Edelweiss Diversified Growth Equity Top 100 (Edelweiss DGE Top 100) has done well since its inception in May 2009 and over the past three years. But the fund’s performance over the past one year has not been much to write home about.

With a compounded annual return of about 13 per cent since inception, the fund has done better than the benchmark Nifty (12 per cent) and its category average (11 per cent). But the last year has seen its performance slip with the fund’s return (17 per cent) lagging both the Nifty (18 per cent) and the category average (20 per cent).

Steady over long term

In June 2009, when the fund started off, a good 17 per cent of its portfolio was parked in fixed deposits. The deployment to equity was gradual. The market was on the recovery path in May 2009 and the Nifty has gained more than 50 per cent since then — this has helped Edelweiss DGE Top 100 too. Currently, the fund holds just 2 per cent of its portfolio in fixed deposits. mportantly, some of the fund’s picks at inception and thereafter have turned out to be strong winners.
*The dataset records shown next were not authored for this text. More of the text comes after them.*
/-- Decoding gives at most 8 bytes a block: plaintext recovery only takes bytes away (R195). -/
theorem length_decodeText_le (blocks : List Word) (ciphertextMode : Bool) :
    (decodeText blocks ciphertextMode).length ≤ 8 * blocks.length := by
  rw [← length_decodeText_true]
  cases ciphertextMode
  · rw [decodeText_false]
    exact ((stripPadding_sublist _).trans List.filter_sublist).length_le
  · exact le_rfl

/-- PROC.* and DECODE.* check BLEN (R221 cause 3). -/
theorem State.lengthOk_eq_false_of_blen {s : State} (h : s.blkCap < s.blen.toNat) {i : Instr}
    (hi : i ∈ [Instr.procEnc, .procDec, .decodePt, .decodeCt]) : s.lengthOk i = false := by
  have hcheck : decide (s.blen.toNat ≤ s.blkCap) = false := decide_eq_false h.not_ge
  fin_cases hi <;> exact hcheck

/-- ENCODE checks TLEN (R221 cause 3). -/
theorem State.lengthOk_encode_eq_false {s : State} (h : s.textCap < s.tlen.toNat) : s.lengthOk .encode = false :=
  decide_eq_false h.not_ge

theorem State.proc_effect {s t : State} {i : Instr} {encrypt : Bool} (hi : i ∈ [Instr.procEnc, .procDec])
    (h : s.proc encrypt = .next t) : CommandEffect s i t := by
  obtain ⟨hlong, rfl⟩ | ⟨hcap, blocks, hblocks, rfl⟩ := State.proc_next h
  · exact .rejected i (State.lengthOk_eq_false_of_blen hlong (List.mem_append_left [Instr.decodePt, .decodeCt] hi))
  · have hlen := State.length_of_blkOperand hblocks
    exact .writesBlk i hi _ (by rw [length_process, hlen]) (by rwa [length_process, hlen])

theorem execEncode_effect {s t : State} (h : execEncode s = .next t) : CommandEffect s .encode t := by
  obtain ⟨hlong, rfl⟩ | ⟨hcap, text, htext, rfl⟩ := execEncode_next h
  · exact .rejected .encode (State.lengthOk_encode_eq_false hlong)
  · have hlen : (encodeText text).length = (s.tlen.toNat + 7) / 8 := by
      rw [length_encodeText, State.length_of_textOperand htext]
    rw [State.textCap_eq] at hcap
    exact .writesBlkAndBlen _ hlen (by omega)

theorem State.decodeBlk_effect {s t : State} {i : Instr} {ciphertextMode : Bool}
    (hi : i ∈ [Instr.decodePt, .decodeCt]) (h : s.decodeBlk ciphertextMode = .next t) : CommandEffect s i t := by
  obtain ⟨hlong, rfl⟩ | ⟨hcap, blocks, hblocks, rfl⟩ := State.decodeBlk_next h
  · exact .rejected i (State.lengthOk_eq_false_of_blen hlong (List.mem_append_right [Instr.procEnc, .procDec] hi))
  · have hlen := length_decodeText_le blocks ciphertextMode
    rw [State.length_of_blkOperand hblocks] at hlen
    exact .writesTextAndTlen i hi _ hlen (hlen.trans (by rw [State.textCap_eq]; omega))

/-- Every next state of a command is one of the effects above. -/
theorem exec_effect {i : Instr} {s t : State} (h : exec i s = .next t) : CommandEffect s i t := by
  cases i with
  | permIp | permFp | permE | permP | permPc2 | sbox | round | cryptDec | cryptEnc =>
    cases h
    exact .setsY _ (by decide) _
  | ksched =>
    cases h
    exact .setsSk _
  | procDec | procEnc => exact State.proc_effect (by decide) h
  | encode => exact execEncode_effect h
  | decodePt | decodeCt => exact State.decodeBlk_effect (by decide) h

/-! ### The effect of a turn -/

/-- Everything that a turn can have done: to nothing, to the engine by a command, or by a host access or a reset. -/
inductive TurnEffect (s : State) : State → Prop
  | unchanged : TurnEffect s s
  | command {i : Instr} {u : State} (h : CommandEffect s i u) : TurnEffect s u.complete
  | illegalWord (c : Cause) : TurnEffect s (s.raiseIllegal c).complete
  | writeReg (i : Nat) (v : Word) : TurnEffect s (s.writeReg i v)
  | writeText (i : Nat) (v : Byte) : TurnEffect s (s.writeText i v)
  | writeBlk (j : Nat) (v : Word) : TurnEffect s (s.writeBlk j v)
  | reply (v : Word) : TurnEffect s (s.reply v)
  | replyFree (mask : Word) : TurnEffect s (s.replyFree mask)
  | reset : TurnEffect s s.applyReset

theorem State.engineTurn_effect {s t : State} (h : s.engineTurn = .next t) : TurnEffect s t := by
  unfold State.engineTurn State.runCommand at h
  split at h
  next hbusy =>
    split at h
    next i hdecode =>
      cases hexec : exec i s with
      | next u =>
        rw [hexec] at h
        cases h
        exact .command (exec_effect hexec)
      | fault f => rw [hexec] at h; cases h
      | refused r => rw [hexec] at h; cases h
    next c hdecode =>
      cases h
      exact .illegalWord c
  next hidle =>
    cases h
    exact .unchanged

theorem State.replyElement_effect {s t : State} {v : Option Word} (h : s.replyElement v = .next t) :
    TurnEffect s t := by
  cases v with
  | none => cases h
  | some v =>
    cases h
    exact .reply v

theorem State.accessIdle_effect {s t : State} {access : HostAccess} (h : s.accessIdle access = .next t) :
    TurnEffect s t := by
  cases access with
  | writeReg i v =>
    cases h
    exact .writeReg i v
  | readReg i =>
    cases h
    exact .reply _
  | writeText i v =>
    cases h
    exact .writeText i v
  | readText i => exact State.replyElement_effect h
  | writeBlk j v =>
    cases h
    exact .writeBlk j v
  | readBlk j => exact State.replyElement_effect h

theorem State.accessBusy_effect {s t : State} {access : HostAccess} (h : s.accessBusy access = .next t) :
    TurnEffect s t := by
  cases access with
  | writeReg _ _ | writeText _ _ | writeBlk _ _ =>
    cases h
    exact .unchanged
  | readReg _ | readText _ | readBlk _ =>
    unfold State.accessBusy at h
    dsimp only at h
    split at h <;> cases h
    · exact .replyFree _
    · exact .reply _

theorem State.takeTurn_effect {s t : State} {turn : Turn} (h : s.takeTurn turn = .next t) : TurnEffect s t := by
  cases turn with
  | host access =>
    change s.access access = .next t at h
    unfold State.access at h
    split at h
    · exact State.accessBusy_effect h
    · exact State.accessIdle_effect h
  | engine => exact State.engineTurn_effect h
  | reset =>
    cases h
    exact .reset

/-- A step takes a turn off the agenda, if there is one, and has the effect of a turn on what remains. -/
theorem step_effect {s t : State} (h : step s = .next t) : ∃ rest, TurnEffect { s with agenda := rest } t := by
  cases hagenda : s.agenda with
  | nil =>
    rw [step, hagenda] at h
    exact ⟨s.agenda, State.engineTurn_effect h⟩
  | cons turn rest =>
    rw [step_of_agenda_cons hagenda] at h
    exact ⟨rest, State.takeTurn_effect h⟩

/-! ### The configuration -/

section fields
variable (s : State)

@[simp] theorem State.writeReg_cfg (i : Nat) (v : Word) : (s.writeReg i v).cfg = s.cfg := by
  unfold State.writeReg
  split <;> rfl

@[simp] theorem State.writeBlkFrom_cfg (start : Nat) (vs : List Word) : (s.writeBlkFrom start vs).cfg = s.cfg := by
  rw [s.writeBlkFrom_eq]

@[simp] theorem State.writeTextFrom_cfg (start : Nat) (vs : List Byte) : (s.writeTextFrom start vs).cfg = s.cfg := by
  rw [s.writeTextFrom_eq]

end fields

theorem CommandEffect.cfg_eq {s t : State} {i : Instr} (h : CommandEffect s i t) : t.cfg = s.cfg := by
  cases h with
  | setsY | setsSk | rejected => rfl
  | writesBlk _ _ blocks => exact s.writeBlkFrom_cfg 0 blocks
  | writesBlkAndBlen blocks => exact s.writeBlkFrom_cfg 0 blocks
  | writesTextAndTlen _ _ bytes => exact s.writeTextFrom_cfg 0 bytes
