-- ==== Sys2Proof/Laws/State.lean ====
section
/-!
SUPPORT. The small lemmas of State's updates and of reset: one per field per update, each true by rfl.
-/

namespace Sys2Proof.Machine

@[simp] theorem State.drive_out (s : State) (o : Outputs) : (s.drive o).out = o := rfl
@[simp] theorem State.drive_inp (s : State) (o : Outputs) : (s.drive o).inp = s.inp := rfl
@[simp] theorem State.drive_dispatch (s : State) (o : Outputs) :
    (s.drive o).dispatch = s.dispatch := rfl
@[simp] theorem State.drive_subOut (s : State) (o : Outputs) : (s.drive o).subOut = s.subOut := rfl

@[simp] theorem State.setSub_out (s : State) (w : Word) : (s.setSub w).out = s.out := rfl
@[simp] theorem State.setSub_inp (s : State) (w : Word) : (s.setSub w).inp = s.inp := rfl
@[simp] theorem State.setSub_dispatch (s : State) (w : Word) :
    (s.setSub w).dispatch = s.dispatch := rfl
@[simp] theorem State.setSub_subOut (s : State) (w : Word) : (s.setSub w).subOut = w := rfl

@[simp] theorem State.present_inp (s : State) (i : Inputs) : (s.present i).inp = i := rfl
@[simp] theorem State.present_out (s : State) (i : Inputs) : (s.present i).out = s.out := rfl
@[simp] theorem State.present_dispatch (s : State) (i : Inputs) :
    (s.present i).dispatch = s.dispatch := rfl
@[simp] theorem State.present_subOut (s : State) (i : Inputs) :
    (s.present i).subOut = s.subOut := rfl

@[simp] theorem State.powerUp_dispatch (d : Dispatch) : (State.powerUp d).dispatch = d := rfl
@[simp] theorem State.powerUp_inp (d : Dispatch) : (State.powerUp d).inp = Inputs.zero := rfl
@[simp] theorem State.powerUp_out (d : Dispatch) : (State.powerUp d).out = Outputs.zero := rfl
@[simp] theorem State.powerUp_subOut (d : Dispatch) : (State.powerUp d).subOut = 0 := rfl

@[simp] theorem State.drive_drive (s : State) (o p : Outputs) : (s.drive o).drive p = s.drive p := rfl

@[simp] theorem State.withFetchWord_out (s : State) (n w : Nat) :
    (s.withFetchWord n w).out = s.out := rfl
@[simp] theorem State.withFetchWord_dispatch (s : State) (n w : Nat) :
    (s.withFetchWord n w).dispatch = s.dispatch := rfl

end Sys2Proof.Machine
end

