/-- R125: the overlap check is about the ends of the ranges; two that meet share the later start. -/
theorem BitRange.mask_and_mask_eq_zero_iff {a b : BitRange} (ha : a.ok = true) (hb : b.ok = true) :
    a.mask &&& b.mask = 0#32 ↔ a.Apart b := by
  simp only [and_eq_zero_iff, ← Bool.not_eq_true, BitRange.mask_getLsbD_iff ha, BitRange.mask_getLsbD_iff hb]
  rw [BitRange.ok_iff] at ha hb
  unfold BitRange.Apart
  constructor
  · intro h
    have hstart := h (max a.start b.start).toNat
    omega
  · intro h j
    omega

/-! ### The field of a word -/

/-- R129: the field as a number: the bits below `start` divided off, those from `len` up taken away. -/
theorem fieldOf_eq_ofNat (w : Word) (r : BitRange) :
    fieldOf w r = BitVec.ofNat 32 (w.toNat / 2 ^ r.start.toNat % 2 ^ r.len.toNat) := by
  ext j hj
  rw [← BitVec.getLsbD_eq_getElem, ← BitVec.getLsbD_eq_getElem, fieldOf_getLsbD, BitVec.getLsbD_ofNat,
    Nat.testBit_mod_two_pow, Nat.testBit_div_two_pow, BitVec.testBit_toNat, Nat.add_comm j]
  simp [hj]

/-- R129: a field is made of the bits its range covers. -/
theorem fieldOf_and_mask {r : BitRange} (h : r.ok = true) (w : Word) :
    fieldOf (w &&& r.mask) r = fieldOf w r := by
  ext j hj
  simp only [← BitVec.getLsbD_eq_getElem, fieldOf_getLsbD, BitVec.getLsbD_and]
  by_cases hlen : j < r.len.toNat
  · have hmask : r.mask.getLsbD (r.start.toNat + j) = true := by
      rw [BitRange.mask_getLsbD_iff h]
      rw [BitRange.ok_iff] at h
      unfold BitRange.len at hlen
      omega
    rw [hmask, Bool.and_true]
  · simp [hlen]

/-- R123, R124: the checks on one spec alone. -/
def BitFieldSpec.Good (sp : BitFieldSpec) : Prop :=
  sp.dst.len = sp.src.len ∧ sp.dst.ok = true ∧ sp.src.ok = true

/-- R122: a spec places no bit outside its destination. -/
theorem BitFieldSpec.mask_of_placed {sp : BitFieldSpec} (h : sp.Good) {j : Nat}
    (hj : sp.placed.getLsbD j = true) : sp.dst.mask.getLsbD j = true := by
  obtain ⟨hlen, -⟩ := h
  rw [BitRange.mask_getLsbD, hlen]
  rw [BitFieldSpec.placed_getLsbD, Bool.and_eq_true] at hj
  exact hj.1

/-- R131: the destination of what a spec places holds the field of its source. -/
theorem BitFieldSpec.fieldOf_placed {sp : BitFieldSpec} (h : sp.Good) :
    fieldOf sp.placed sp.dst = fieldOf sp.value sp.src := by
  obtain ⟨hlen, hdst, -⟩ := h
  ext j hj
  simp only [← BitVec.getLsbD_eq_getElem, fieldOf_getLsbD, BitFieldSpec.placed_getLsbD, hlen,
    Nat.add_sub_cancel_left]
  by_cases hin : j < sp.src.len.toNat
  · have hword : sp.dst.start.toNat + j < 32 := by
      rw [BitRange.ok_iff] at hdst
      rw [← hlen, BitRange.len] at hin
      omega
    simp [hin, hword]
  · simp [hin]

end Sys2Proof

namespace Sys2Proof.Machine

/-! ### Which tables MERGE takes, and what it makes of them -/

/-- R128: the union of what the specs place. -/
def placedUnion (specs : List BitFieldSpec) : Word := specs.foldr (fun sp acc => sp.placed ||| acc) 0#32

section
variable {specs : List BitFieldSpec}

theorem GoodTable.good (h : GoodTable specs) {sp : BitFieldSpec} (hsp : sp ∈ specs) : sp.Good := h.1 sp hsp

theorem GoodTable.dst_ok (h : GoodTable specs) {sp : BitFieldSpec} (hsp : sp ∈ specs) : sp.dst.ok = true :=
  have ⟨_, hdst, _⟩ := h.good hsp
  hdst

theorem goodTable_cons {sp : BitFieldSpec} :
    GoodTable (sp :: specs) ↔ sp.Good ∧ (∀ b ∈ specs, sp.dst.Apart b.dst) ∧ GoodTable specs := by
  unfold GoodTable
  rw [List.forall_mem_cons, List.pairwise_cons]
  exact ⟨fun ⟨⟨hsp, hspecs⟩, hapart, hpairs⟩ => ⟨hsp, hapart, hspecs, hpairs⟩,
    fun ⟨hsp, hapart, hspecs, hpairs⟩ => ⟨⟨hsp, hspecs⟩, hapart, hpairs⟩⟩

/-- R122 to R126: from any accumulator and visited mask the loop gives a word exactly on a good table none
of whose destinations is visited, and that word adds the specs' union to the accumulator. -/
theorem mergeFrom_eq_ok_iff {acc visited w : Word} :
    mergeFrom acc visited specs = .ok w ↔
      GoodTable specs ∧ (∀ sp ∈ specs, visited &&& sp.dst.mask = 0#32) ∧ w = acc ||| placedUnion specs := by
  induction specs generalizing acc visited with
  | nil =>
    have hgood : GoodTable [] := ⟨fun _ h => absurd h List.not_mem_nil, List.Pairwise.nil⟩
    simp [mergeFrom, hgood, placedUnion, @eq_comm _ w]
  | cons sp rest ih =>
    have hunion : acc ||| placedUnion (sp :: rest) = acc ||| sp.placed ||| placedUnion rest :=
      (BitVec.or_assoc ..).symm
    rw [mergeFrom_cons_ok, ih, goodTable_cons, List.forall_mem_cons, hunion]
    simp only [or_and_eq_zero_iff]
    constructor
    · rintro ⟨hlen, hdst, hsrc, hvisited, hrest, hfree, rfl⟩
      refine ⟨⟨⟨hlen, hdst, hsrc⟩, fun b hb => ?_, hrest⟩, ⟨hvisited, fun b hb => (hfree b hb).1⟩, rfl⟩
      exact (BitRange.mask_and_mask_eq_zero_iff hdst (hrest.dst_ok hb)).mp (hfree b hb).2
    · rintro ⟨⟨⟨hlen, hdst, hsrc⟩, hapart, hrest⟩, ⟨hvisited, hfree⟩, rfl⟩
      refine ⟨hlen, hdst, hsrc, hvisited, hrest, fun b hb => ⟨hfree b hb, ?_⟩, rfl⟩
      exact (BitRange.mask_and_mask_eq_zero_iff hdst (hrest.dst_ok hb)).mpr (hapart b hb)

/-- R122 to R126: MERGE gives a word exactly on a good table, the union of what its specs place. -/
theorem merge_eq_ok_iff {w : Word} : merge specs = .ok w ↔ GoodTable specs ∧ w = placedUnion specs := by
  simp [merge, mergeFrom_eq_ok_iff]

/-- R126: whichever check of the loop fails, the table is wrong. -/
theorem faultOf_mergeFrom_error {acc visited : Word} {c : FaultCode}
    (h : mergeFrom acc visited specs = .error c) : faultOf c = .wrongTable := by
  induction specs generalizing acc visited with
  | nil => cases h
  | cons sp rest ih =>
    rw [mergeFrom] at h
    split_ifs at h
    · cases h; rfl
    · cases h; rfl
    · cases h; rfl
    · exact ih h

theorem exec_merge (s : State) : exec (.merge specs) s = finishSub s (merge specs) := rfl

theorem exec_merge_of_good (h : GoodTable specs) (s : State) :
    exec (.merge specs) s = .next (s.setSub (placedUnion specs)) := by
  rw [exec_merge, merge_eq_ok_iff.mpr ⟨h, rfl⟩, finishSub_ok]

theorem exec_merge_of_not_good (h : ¬ GoodTable specs) (s : State) :
    exec (.merge specs) s = .fault .wrongTable := by
  rw [exec_merge]
  cases hm : merge specs with
  | ok w => exact absurd (merge_eq_ok_iff.mp hm).1 h
  | error c => rw [finishSub_error, faultOf_mergeFrom_error hm]

/-! ### The order of the specs -/

/-- R128: no check on a table reads the order of its specs. -/
theorem GoodTable.perm {specs' : List BitFieldSpec} (h : GoodTable specs) (hperm : specs'.Perm specs) :
    GoodTable specs' :=
  ⟨fun _ hsp => h.good (hperm.mem_iff.mp hsp), (hperm.pairwise_iff BitRange.Apart.symm).mpr h.2⟩

theorem placedUnion_perm {specs' : List BitFieldSpec} (hperm : specs'.Perm specs) :
    placedUnion specs' = placedUnion specs :=
  hperm.foldr_eq' (fun a _ b _ acc => by rw [← BitVec.or_assoc, BitVec.or_comm b.placed, BitVec.or_assoc]) _

/-! ### Where the bits of the union come from -/

theorem placedUnion_getLsbD_iff {j : Nat} :
    (placedUnion specs).getLsbD j = true ↔ ∃ sp ∈ specs, sp.placed.getLsbD j = true :=
  getLsbD_foldr_or BitFieldSpec.placed specs j

/-- R125: two specs of a good table that cover one bit are the same spec. -/
theorem GoodTable.eq_of_mask (h : GoodTable specs) {a b : BitFieldSpec} (ha : a ∈ specs) (hb : b ∈ specs)
    {j : Nat} (hja : a.dst.mask.getLsbD j = true) (hjb : b.dst.mask.getLsbD j = true) : a = b := by
  by_contra hne
  have : Std.Symm fun a b : BitFieldSpec => a.dst.Apart b.dst := ⟨fun _ _ => BitRange.Apart.symm⟩
  have hpairs : specs.Pairwise fun a b => a.dst.Apart b.dst := h.2
  have hapart : a.dst.Apart b.dst := hpairs.forall ha hb hne
  have hclear := and_eq_zero_iff.mp
    ((BitRange.mask_and_mask_eq_zero_iff (h.dst_ok ha) (h.dst_ok hb)).mpr hapart) j hja
  rw [hjb] at hclear
  cases hclear

/-- R128: at a spec's destination the union holds what that spec places, and nothing of another. -/
theorem placedUnion_and_mask (h : GoodTable specs) {sp : BitFieldSpec} (hsp : sp ∈ specs) :
    placedUnion specs &&& sp.dst.mask = sp.placed := by
  ext j hj
  rw [← BitVec.getLsbD_eq_getElem, ← BitVec.getLsbD_eq_getElem, BitVec.getLsbD_and, Bool.eq_iff_iff,
    Bool.and_eq_true, placedUnion_getLsbD_iff]
  constructor
  · rintro ⟨⟨other, hother, hplaced⟩, hmask⟩
    rwa [← h.eq_of_mask hother hsp (BitFieldSpec.mask_of_placed (h.good hother) hplaced) hmask]
  · intro hplaced
    exact ⟨⟨sp, hsp, hplaced⟩, BitFieldSpec.mask_of_placed (h.good hsp) hplaced⟩

/-- R128: the union is 0 outside the destinations. -/
theorem placedUnion_and_not_masks (h : GoodTable specs) :
    placedUnion specs &&& ~~~(specs.foldr (fun sp acc => sp.dst.mask ||| acc) 0#32) = 0#32 := by
  rw [and_eq_zero_iff]
  intro j hj
  obtain ⟨sp, hsp, hplaced⟩ := placedUnion_getLsbD_iff.mp hj
  have hmask := (getLsbD_foldr_or (fun sp : BitFieldSpec => sp.dst.mask) specs j).mpr
    ⟨sp, hsp, BitFieldSpec.mask_of_placed (h.good hsp) hplaced⟩
  rw [BitVec.getLsbD_not, hmask, Bool.not_true, Bool.and_false]

end

/-! ### EXTRACT as an instruction -/

theorem exec_extract (w : Word) (r : BitRange) (s : State) :
    exec (.extract w r) s = finishSub s (extract w r) := rfl

/-! ### The block's own tables -/

theorem passes_of_exists_ok {r : Except FaultCode Word} (h : ∃ w, r = .ok w) : passes r = true := by
  obtain ⟨w, rfl⟩ := h
  rfl

theorem passes_encodeTable (f : Fmt) (i : Inputs) : passes (merge (encodeTable f i)) = true :=
  passes_of_exists_ok (merge_encodeTable f i)

/-! ### The statements -/

/-- Settles O8: a table's check reads its ranges alone, so it is computed on inputs 0 and on word 0. -/
theorem builtInstancesPass : Obligations.BuiltInstancesPass := by
  unfold Obligations.BuiltInstancesPass
  refine ⟨fun i => ⟨passes_encodeTable .R i, passes_encodeTable .I i, passes_encodeTable .S i,
    passes_encodeTable .B i, passes_encodeTable .U i, passes_encodeTable .J i⟩, fun w => ?_, by decide, by decide⟩
  exact ⟨passes_of_exists_ok (merge_ok_of_blank_eq (immTableS 0) rfl (by decide)),
    passes_of_exists_ok (merge_ok_of_blank_eq (immTableB 0) rfl (by decide)),
    passes_of_exists_ok (merge_ok_of_blank_eq (immTableU 0) rfl (by decide)),
    passes_of_exists_ok (merge_ok_of_blank_eq (immTableJ 0) rfl (by decide))⟩

/-- Settles O46: the loop's checks are those of a good table. -/
theorem mergeGivesAWordExactlyOnGoodTables : Obligations.MergeGivesAWordExactlyOnGoodTables := by
  unfold Obligations.MergeGivesAWordExactlyOnGoodTables
  exact fun _ s => ⟨fun h => exec_merge_of_good h s, fun h => exec_merge_of_not_good h s⟩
For instance, stocks such as Mahindra and Mahindra, Infosys, HDFC Bank and Oracle Financial Services, in which the fund has increased stake since inception, have more than doubled. Also, getting on early into winning sectors such as pharma and IT helped. The fund also did well by bailing out early from losing sectors such as public sector banks, infra, steel and realty.

Over the past three years stocks such as Mahindra and Mahindra Financial, HDFC Bank, TCS, Wipro, Sun Pharma, HCL Technologies and Nestle India have done very well. Fresh picks such as Amara Raja Batteries, Supreme Industries, Bata India, Page Industries and Mindtree have seen their values double, and even quadruple.

Exiting from losing public sector stocks such as SBI, UCO Bank, NTPC and NMDC has also done the fund good. However, paring stake early in Tech Mahindra, which has almost tripled, and getting out early from United Breweries, which has almost doubled, hurt the fund’s returns. Also, scrips such as PFC, REC and Yes Bank in which the fund added stake have lagged the broader market.New buys such as Castrol India and LIC Housing Finance have also underperformed. Premature exit from stocks such as Aurobindo Pharma, which has tripled over the last year, has also hurt the fund.

As of February 2014, software companies have the largest share (19 per cent) in the fund’s portfolio. Over the last year, between 5 – 28 per cent of the portfolio has been deployed in derivative instruments.